Critical Technology Development for 16 Tesla Head-only MRI Superconducting Persistent Magnets: V2

16 个特斯拉头部 MRI 超导永久磁铁的关键技术开发：V2

• 批准号: 10006952
• 负责人: Minfeng Xu
• 金额: $ 117.68万
• 依托单位: GENERAL ELECTRIC GLOBAL RESEARCH CTR
• 依托单位国家: 美国
• 财政年份: 2020
• 资助国家: 美国
• 起止时间: 2020-09-22 至 2023-11-30
• 项目状态: 已结题
• 来源: https://reporter.nih.gov/project-details/10006952
• 关键词: Binding Proteins; Biological; Brain; Brain imaging; Caliber; Ceramics; Chemicals; Electromagnetics; Energy Metabolism; Ensure; Fiber; Frequencies; Functional Magnetic Resonance Imaging; Goals; Head; Helium; High temperature of physical object; Human; Hybrids; Image; Image Enhancement; Joints; Lead; Length; Liquid substance; Location; Magnetic Resonance Imaging; Mechanical Stress; Neocortex; Nerve Degeneration; Noise; Performance; Property; Reaction; Research; Resistance; Resolution; Risk; Scheme; Sensitivity and Specificity; Signal Transduction; Stress; Stretching; System; Technology; Temperature; Testing; Thermal Conductivity; United States National Institutes of Health; Vendor; Weight; base; brain research; cost; cost effective; cryogenics; design; experimental study; high risk; human imaging; innovation; magnetic field; manufacturability; neuroimaging; neurotransmission; novel; pressure; repaired; technology development; thermal stress; wound

PROJECT SUMMARY Advanced brain research demands ultra-high field MRI systems. The 11.7 T Neurospin CEA MRI magnet pushed the use of superconducting NbTi materials to the limit by using superfluid helium to cool. To design and build a cost effective 16 T head-only MRI magnet, Nb3Sn wires must be used. To reduce the risks with such a high-field, high-stress, and high-stored energy magnet, critical technologies must be developed before a 16 T MRI system can be realized. One of the biggest risks is the cracking of the Nb3Sn coil composite matrix under high mechanical and thermal stress. GE Research will design and test Nb3Sn test coils under high background magnetic fields (~8.5 T) to evaluate the integrity of novel ceramic-fiber insulation composite matrix under high mechanical and thermal stress. Persistent joints on unreacted Nb3Sn wires, reacted wires, and NbTi to Nb3Sn wires will be developed and tested under external magnetic fields. Joint resistance is targeted to be <10-10 - 10-9  for the magnet to operate in a persistent mode.

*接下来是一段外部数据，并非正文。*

-- ==== Sys2Proof/Tests/Slice0.lean ====
section
/-! SUPPORT. The model's own tests. Expected values are the spec's: spec/95_test_vectors.md by the vector's name, or the rule's example.
Below them, for every statement of Obligations.lean that has hypotheses, a witness: a concrete state and operands that meet them all. -/

namespace Sys2Proof.Tests

open Sys2Proof.Machine

/-! Helpers. -/

/-- `n` bytes written as one hexadecimal numeral, first byte first, as the vectors are printed. -/
def hex (n w : Nat) : List Byte := bytesOf (fun i => BitVec.ofNat 8 (w >>> (8 * (n - 1 - i)))) n

/-- The state an outcome gives, to look at its fields; the reset state for a fault or a refusal, which `isNext` tells apart. -/
def after : Host.Outcome State Fault Refusal → State
  | .next s => s
  | .fault _ => State.reset
  | .refused _ => State.reset

def isNext : Host.Outcome State Fault Refusal → Bool
  | .next _ => true
  | .fault _ => false
  | .refused _ => false

/-- Whether the decoder rejects a sequence for the reason named. -/
def rejects (fmt : Format) (bs : List Byte) (r : Reject) : Bool :=
  match decode fmt bs with
  | .ok _ => false
  | .error e => e == r

theorem exists_of_toBool {x : Except Reject Instr} (h : x.toBool = true) : ∃ i, x = .ok i := by
  cases x with
  | ok i => exact ⟨i, rfl⟩
  | error e => cases h

/-- A state right after reset but for a presented byte sequence. -/
def presented (bs : List Byte) : State := State.reset.loadSequence bs

/-- A state right after reset but for the operand registers. -/
def withOperands (x : Operands) : State := State.reset.setOperands x

/-- A state right after reset but for STATUS, ERR_INFO and OP. -/
def withStatus (status errInfo : U32) (op : Operation) : State :=
  { State.reset with status := status, errInfo := errInfo, op := op }

/-- Right after reset, with the host about to make `mvs`. -/
def withHost (mvs : List HostMove) : State := { State.reset with pending := mvs }

/-- A COMPRESS in progress, with the host about to make `mvs` and `ts` deciding the turns. -/
def busyHost (mvs : List HostMove) (ts : List Agent) : State :=
  { State.reset with status := 1#32, op := .compress, pending := mvs, turns := ts }

/-- A DECODE in progress, with the host about to make `mvs` and no turn written down. -/
def busyDecode (mvs : List HostMove) : State := { State.reset with status := 1#32, op := .decode, pending := mvs }

/-- The input frame of vector D-D-01. -/
def frameDD01 : List Byte :=
  hex 48 0x010203040102030405060708020203040506070803020304050607080402030405060708050203040506070806020304
    ++ hex 48 0x0506070807020304050607080802030405060708000102030405060708090a0b0c0d0e0f101112131415161718191a1b
    ++ hex 48 0x1c1d1e1f202122232425262728292a2b2c2d2e2f303132333435363738393a3b3c3d3e3f404142434445464748494a4b
    ++ hex 48 0x4c4d4e4f505152535455565758595a5b5c5d5e5f606162636465666768696a6b6c6d6e6f707172737475767778797a7b
    ++ hex 21 0x7c7d7e7f1817161514131211282726252423222101

/-- The input frame of vector V1. -/
def frameV1 : List Byte :=
  hex 48 0x0000000048c9bdf267e6096a3ba7ca8485ae67bb2bf894fe72f36e3cf1361d5f3af54fa5d182e6ad7f520e511f6c3e2b
    ++ hex 48 0x8c68059b6bbd41fbabd9831f79217e1319cde05b61626300000000000000000000000000000000000000000000000000
    ++ hex 48 0x000000000000000000000000000000000000000000000000000000000000000000000000000000000000000000000000
    ++ hex 48 0x000000000000000000000000000000000000000000000000000000000000000000000000000000000000000000000000
    ++ hex 21 0x000000000300000000000000000000000000000001

/-- The starting state of the vectors, "abc-H". -/
def abcH : Vector Word 8 := #v[
  0x6a09e667f2bdc948, 0xbb67ae8584caa73b, 0x3c6ef372fe94f82b, 0xa54ff53a5f1d36f1,
  0x510e527fade682d1, 0x9b05688c2b3e6c1f, 0x1f83d9abfb41bd6b, 0x5be0cd19137e2179]

/-- The operands of vector D-F-09: (11; abc-H; seq; (128, 0); 0). -/
def operandsDF09 : Operands where
  rounds := 11
  h := abcH
  block := Vector.ofFn fun j => BitVec.ofNat 8 j.val
  t := #v[128, 0]
  flag := false

/-- The operands of vector D-F-03: (0; 0; 0; (ALL_ONES, ALL_ONES); 1). -/
def operandsDF03 : Operands where
  rounds := 0
  h := Vector.replicate 8 0
  block := Vector.replicate 128 0
  t := #v[ALL_ONES, ALL_ONES]
  flag := true

/-- A frame of zeros with the flag byte `b`. -/
def zeroFrame (b : Byte) : Frame where
  rounds := 0
  h := Vector.replicate 8 0
  block := Vector.replicate 128 0
  t := Vector.replicate 2 0
  flagByte := b

/-- After reset, with a frame of zeros but for its flag byte 0x01 presented. -/
def zerosFlag : State := presented (List.replicate 212 0 ++ [0x01])

/-! Well-formedness: an ill-formed term for each check. -/

/-- R79: the flag byte is compared whole; 0x02 and 0x80 are illegal. -/
theorem test_wellFormed_flag : (Instr.frame213 (zeroFrame 0x02)).wellFormed = false
    ∧ (Instr.frame213 (zeroFrame 0x80)).wellFormed = false ∧ (Instr.frame213 (zeroFrame 0x01)).wellFormed = true := by decide

/-- R82: an item of 63 bytes is no result frame, so no move names it. -/
theorem test_wellFormed_readout : (HostMove.readout (List.replicate 63 0)).wellFormed = false
    ∧ hostMove (.readout (List.replicate 63 0)) State.reset = .refused .notAHostMove := ⟨by decide, rfl⟩

/-- R22: a sequence of 2^32 bytes or more cannot be presented. -/
theorem test_wellFormed_present (bs : List Byte) (h : bs.length = 2 ^ 32) :
    (HostMove.present bs).wellFormed = false ∧ hostMove (.present bs) State.reset = .refused .sequenceTooLong := by
  simp [HostMove.wellFormed, hostMove, hostPresent, h]

/-- R73, spec/93 U4: a reserved code is outside the admitted subset, and changes nothing all the same. -/
theorem test_admitted_issue : admittedMove (.issue 0x03) = false ∧ admittedMove (.issue 0x02) = true
    ∧ hostMove (.issue 0x03) State.reset = .next State.reset := ⟨by decide, by decide, rfl⟩

/-! Decoding: words written out from the encodings of R72, R74 and R82. -/

theorem test_decode_command : decode .cmd8 [0b00000001] = .ok .decode ∧ decode .cmd8 [0b00000010] = .ok .compress := ⟨rfl, rfl⟩

/-- The four codes next to the legal ones, and a legal code with bit 7 set: all eight bits are compared (R72). -/
theorem test_decode_reserved : [0x00#8, 0x03#8, 0x81#8, 0xFF#8].all (fun c => (decodeCommand c).isNone) = true := by decide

项目摘要 先进的大脑研究需要超高场MRI系统。11.7 T Neurospin CEA MRI磁体 通过使用超流氦冷却，将超导NbTi材料的使用推向了极限。设计 并构建具有成本效益的16 T仅限头部的MRI磁体时，必须使用Nb 3Sn导线。为了降低风险， 高磁场、高应力和高储能磁体，必须在16 T之前开发关键技术。 MRI系统可以实现。最大的风险之一是Nb 3Sn线圈复合材料基体在 高机械和热应力。GE Research将在高背景下设计和测试Nb 3Sn测试线圈 磁场（~8.5 T），以评估在高温下新型陶瓷纤维绝缘复合材料基体的完整性。 机械和热应力。未反应的Nb 3Sn线、反应的线和NbTi到Nb 3Sn的持久接头 将在外部磁场下开发和测试导线。接头阻力的目标是<10-10 - 10-9 使磁体以持久模式操作。